From this quote, it is evidently clear that men still enjoy privileges over women as far as divorce is concerned. Whereas a man can divorce his wife "freely", a woman cannot do the same to her husband unless she gives a good reason because of her "more emotional nature". Further, divorce cannot be effected by a woman if nuptial contract does not allow it. Not even sexual dissatisfaction! That is not "a good reason". On the contrary, a man is free to marry a second wife if the first does not fully satisfy him sexually.
Nevertheless, when divorce is sought as a last resort, all channels toward reconciliation should have been explored and exhaustively exploited. Marriage is never a man-wife affair alone. Consequently, family members from both sides have crucial roles to play in moderating uneven relationships. However, with modernization and less observance of religious rules, a divorce unilaterally taken is not uncommon among Muslims. Generally, a husband can divorce his wife three times. Women have such rights too. In most cases, either spouse may finally end up at the Kadhi's court for a final decision to be taken. Grounds for divorce on the part of women include impotence, incurable diseases, non-maintenance, desertion and cruelty and mistreatment. In all these instances, a wife is required by law to prove by evidence or the husband admits liability. In the event of the above cases being proved, court decrees an irrevocable divorce. This decision is taken considering that sincere matrimony becomes almost impossible and temptation to adultery almost irresistible.

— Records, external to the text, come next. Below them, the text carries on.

-- ==== Sys2Proof/Laws/Sparse.lean ====
section
/-! SUPPORT. Sparse maps and memories: reading after a write, writes leave other keys alone, and every operation keeps the
canonical form. -/

namespace Sys2Proof.FMap

variable {α : Type}

@[simp] theorem get_nil [Inhabited α] (k : Nat) : get ([] : FMap α) k = default := rfl

theorem get_erase [Inhabited α] (m : FMap α) (k j : Nat) : get (erase m k) j = if j = k then default else get m j := by
  induction m with
  | nil => simp [erase]
  | cons e r ih =>
    obtain ⟨i, x⟩ := e
    by_cases h1 : i = k <;> by_cases h2 : i = j <;> simp_all [erase, get]

theorem get_insert [Inhabited α] (m : FMap α) (k j : Nat) (v : α) : get (insert m k v) j = if j = k then v else get m j := by
  induction m with
  | nil => by_cases h : k = j <;> simp [insert, get, h, eq_comm]
  | cons e r ih =>
    obtain ⟨i, x⟩ := e
    simp only [insert]
    split
    · by_cases h : k = j <;> simp [get, h, eq_comm]
    · split
      · rename_i h; subst h
        by_cases h : i = j
        · simp [get, h]
        · simp [get, h, Ne.symm h]
      · by_cases h2 : i = j
        · subst h2; simp_all [get]
        · simp [get, h2, ih]

/-- A key reads what was last written to it, and a write leaves every other key alone. -/
theorem get_put [DecidableEq α] [Inhabited α] (m : FMap α) (k j : Nat) (v : α) :
    get (put m k v) j = if j = k then v else get m j := by
  unfold put
  split
  · subst_vars; rw [get_erase]
  · exact get_insert m k j v

@[simp] theorem get_put_same [DecidableEq α] [Inhabited α] (m : FMap α) (k : Nat) (v : α) : get (put m k v) k = v := by
  simp [get_put]

theorem get_put_ne [DecidableEq α] [Inhabited α] (m : FMap α) {k j : Nat} (v : α) (h : j ≠ k) :
    get (put m k v) j = get m j := by simp [get_put, h]

theorem wfFrom_mono [DecidableEq α] [Inhabited α] {m : FMap α} {a b : Nat} (h : a ≤ b) (w : wfFrom b m = true) :
    wfFrom a m = true := by
  cases m with
  | nil => rfl
  | cons e r => obtain ⟨i, x⟩ := e; simp [wfFrom] at *; exact ⟨⟨by omega, w.1.2⟩, w.2⟩

theorem wfFrom_erase [DecidableEq α] [Inhabited α] (m : FMap α) (k : Nat) :
    ∀ lo, wfFrom lo m = true → wfFrom lo (erase m k) = true := by
  induction m with
  | nil => intro lo h; rfl
  | cons e r ih =>
    obtain ⟨i, x⟩ := e
    intro lo h
    simp [wfFrom] at h
    simp only [erase]
    split
    · exact wfFrom_mono (by omega) (ih _ h.2)
    · simp [wfFrom, h.1.1, h.1.2, ih _ h.2]

theorem wfFrom_insert [DecidableEq α] [Inhabited α] (m : FMap α) (k : Nat) (v : α) (hv : v ≠ default) :
    ∀ lo, lo ≤ k → wfFrom lo m = true → wfFrom lo (insert m k v) = true := by
  induction m with
  | nil => intro lo hk _; simp [insert, wfFrom, hk, hv]
  | cons e r ih =>
    obtain ⟨i, x⟩ := e
    intro lo hk h
    simp [wfFrom] at h
    simp only [insert]
    split
    · simp [wfFrom, hk, hv, h.1.2, h.2]; omega
    · split
      · subst_vars; simp [wfFrom, hk, hv, h.2]
      · simp [wfFrom, h.1.1, h.1.2]; exact ih _ (by omega) h.2

/-- A write keeps the canonical form. -/
theorem wf_put [DecidableEq α] [Inhabited α] (m : FMap α) (k : Nat) (v : α) (h : wf m = true) : wf (put m k v) = true := by
  unfold put wf at *
  split
  · exact wfFrom_erase m k 0 h
  · exact wfFrom_insert m k v ‹_› 0 (Nat.zero_le _) h

theorem wf_erase [DecidableEq α] [Inhabited α] (m : FMap α) (k : Nat) (h : wf m = true) : wf (erase m k) = true :=
  wfFrom_erase m k 0 h

theorem wfFrom_keep [DecidableEq α] [Inhabited α] (m : FMap α) (p : Nat → Bool) :
    ∀ lo, wfFrom lo m = true → wfFrom lo (keep m p) = true := by
  induction m with
  | nil => intro lo _; rfl
  | cons e r ih =>
    obtain ⟨i, x⟩ := e
    intro lo h
    simp [wfFrom] at h
    have := ih (i + 1) h.2
    unfold keep at *
    by_cases hp : p i <;> simp [List.filter, hp, wfFrom, h.1.1, h.1.2]
    · simpa using this
    · exact wfFrom_mono (Nat.le_succ_of_le h.1.1) (by simpa using this)

theorem wf_keep [DecidableEq α] [Inhabited α] (m : FMap α) (p : Nat → Bool) (h : wf m = true) : wf (keep m p) = true :=
  wfFrom_keep m p 0 h

theorem wf_putAll [DecidableEq α] [Inhabited α] (l : List (Nat × α)) : ∀ m : FMap α, wf m = true → wf (putAll m l) = true := by
  induction l with
  | nil => intro m h; exact h
  | cons e r ih => intro m h; exact ih _ (wf_put m e.1 e.2 h)

/-- A canonical map lists every key at most once and no entry that reads as unlisted, so it is settled by what it reads. -/
theorem get_eq_of_mem_lt [DecidableEq α] [Inhabited α] (m : FMap α) :
    ∀ lo k, wfFrom lo m = true → k < lo → get m k = default := by
  induction m with
  | nil => intro lo k _ _; rfl
  | cons e r ih =>
    obtain ⟨i, x⟩ := e
    intro lo k h hk
    simp [wfFrom] at h
    have : i ≠ k := by omega
    simp [get, this, ih (i + 1) k h.2 (by omega)]

/-- Equal contents are equal data: two canonical maps that read alike are the same list. -/
theorem ext_get [DecidableEq α] [Inhabited α] (m : FMap α) :
    ∀ n lo, wfFrom lo m = true → wfFrom lo n = true → (∀ k, get m k = get n k) → m = n := by
  induction m with
  | nil =>
    intro n lo _ hn h
    cases n with
    | nil => rfl
    | cons e r =>
      obtain ⟨i, x⟩ := e
      simp [wfFrom] at hn
      have := h i
      simp [get] at this
      exact absurd this.symm hn.1.2
  | cons e r ih =>
    obtain ⟨i, x⟩ := e
    intro n lo hm hn h
    simp [wfFrom] at hm
    cases n with
    | nil =>
      have := h i
      simp [get] at this
      exact absurd this hm.1.2
    | cons e' r' =>
      obtain ⟨j, y⟩ := e'
      simp [wfFrom] at hn
      have hij : i = j := by
        rcases Nat.lt_trichotomy i j with hlt | heq | hgt
        · have := h i
          have hji : j ≠ i := by omega
          simp [get, hji, get_eq_of_mem_lt r' (j + 1) i hn.2 (by omega)] at this
          exact absurd this hm.1.2
        · exact heq
        · have := h j
          have hne : i ≠ j := by omega
          simp [get, hne, get_eq_of_mem_lt r (i + 1) j hm.2 (by omega)] at this
          exact absurd this.symm hn.1.2
      subst hij
      have hxy : x = y := by simpa [get] using h i
      subst hxy
      have : r = r' := by
        refine ih r' (i + 1) hm.2 hn.2 fun k => ?_
        by_cases hk : i = k
        · subst hk
          rw [get_eq_of_mem_lt r (i + 1) i hm.2 (by omega), get_eq_of_mem_lt r' (i + 1) i hn.2 (by omega)]
        · simpa [get, hk] using h k
      rw [this]

end Sys2Proof.FMap

namespace Sys2Proof.Machine

theorem Memory.read_write (m : Memory) (a b : Nat) (v : Byte) :
    Memory.read (Memory.write m a v) b = if b = a then v else Memory.read m b := FMap.get_put m a b v

theorem Memory.wf_write (m : Memory) (a : Nat) (b : Byte) (h : Memory.wf m = true) : Memory.wf (Memory.write m a b) = true :=
  FMap.wf_put m a b h

theorem Memory.wf_writeAt (bs : List Byte) : ∀ (m : Memory) (a : Nat), Memory.wf m = true →
    Memory.wf (Memory.writeAt m a bs) = true := by
  induction bs with
  | nil => intro m a h; exact h
  | cons b r ih => intro m a h; exact ih _ _ (Memory.wf_write m a b h)

theorem Memory.wf_cells (cs : List Host.Cell) : ∀ m : Memory, Memory.wf m = true →
    Memory.wf (cs.foldl (fun m c => Memory.write m c.1 c.2) m) = true := by
  induction cs with
  | nil => intro m h; exact h
  | cons c r ih => intro m h; exact ih _ (Memory.wf_write m c.1 c.2 h)

/-- Bytes written at an address are read back there, and every other address reads as before. -/
theorem Memory.read_writeAt (bs : List Byte) : ∀ (m : Memory) (a b : Nat),
    Memory.read (Memory.writeAt m a bs) b = if a ≤ b ∧ b < a + bs.length then bs.getD (b - a) 0 else Memory.read m b := by
  induction bs with
  | nil =>
    intro m a b
    have : ¬ (a ≤ b ∧ b < a + ([] : List Byte).length) := by simp
    simp only [this, if_false]; rfl
  | cons x r ih =>
    intro m a b
    simp only [Memory.writeAt, ih, Memory.read_write, List.length_cons]
    by_cases h0 : b = a
    · subst h0
      have h1 : ¬ (b + 1 ≤ b ∧ b < b + 1 + r.length) := by omega
      simp only [h1, if_false]; simp
    · by_cases h1 : a + 1 ≤ b ∧ b < a + 1 + r.length
      · have h2 : a ≤ b ∧ b < a + (r.length + 1) := by omega
        obtain ⟨n, rfl⟩ : ∃ n, b = a + 1 + n := ⟨b - (a + 1), by omega⟩
        have e1 : a + 1 + n - (a + 1) = n := by omega
        have e2 : a + 1 + n - a = n + 1 := by omega
        simp [h1, h2, e1, e2]
      · have h2 : ¬ (a ≤ b ∧ b < a + (r.length + 1)) := by omega
        rw [if_neg h1, if_neg h2, if_neg h0]

end Sys2Proof.Machine
end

This chapter gives a background against which Kiswahili female metaphors may be analyzed, understood and appreciated. It shows that Arabic way of life has had a profound influence on the Waswahili of Mombassa. The ways of worship, socialization and family system of the Waswhaili resemble to a large extent those of the early Arabs. The early contacts these two groups of people had not only influenced their cultural ways, but also economic life.
It has been shown that metaphors can only be properly understood with a thorough knowledge of the language, which is its medium of expression. Kiswhaili has been shown to be one of the world's major languages. This is especially so considering its territorial domain, historical and cultural importance.
The image drawn here of a woman from childhood to marriage is a general one. It shows the importance attached to females throughout their lives. Socialization agents like the family and religion greatly influence a woman's latter outlook in life.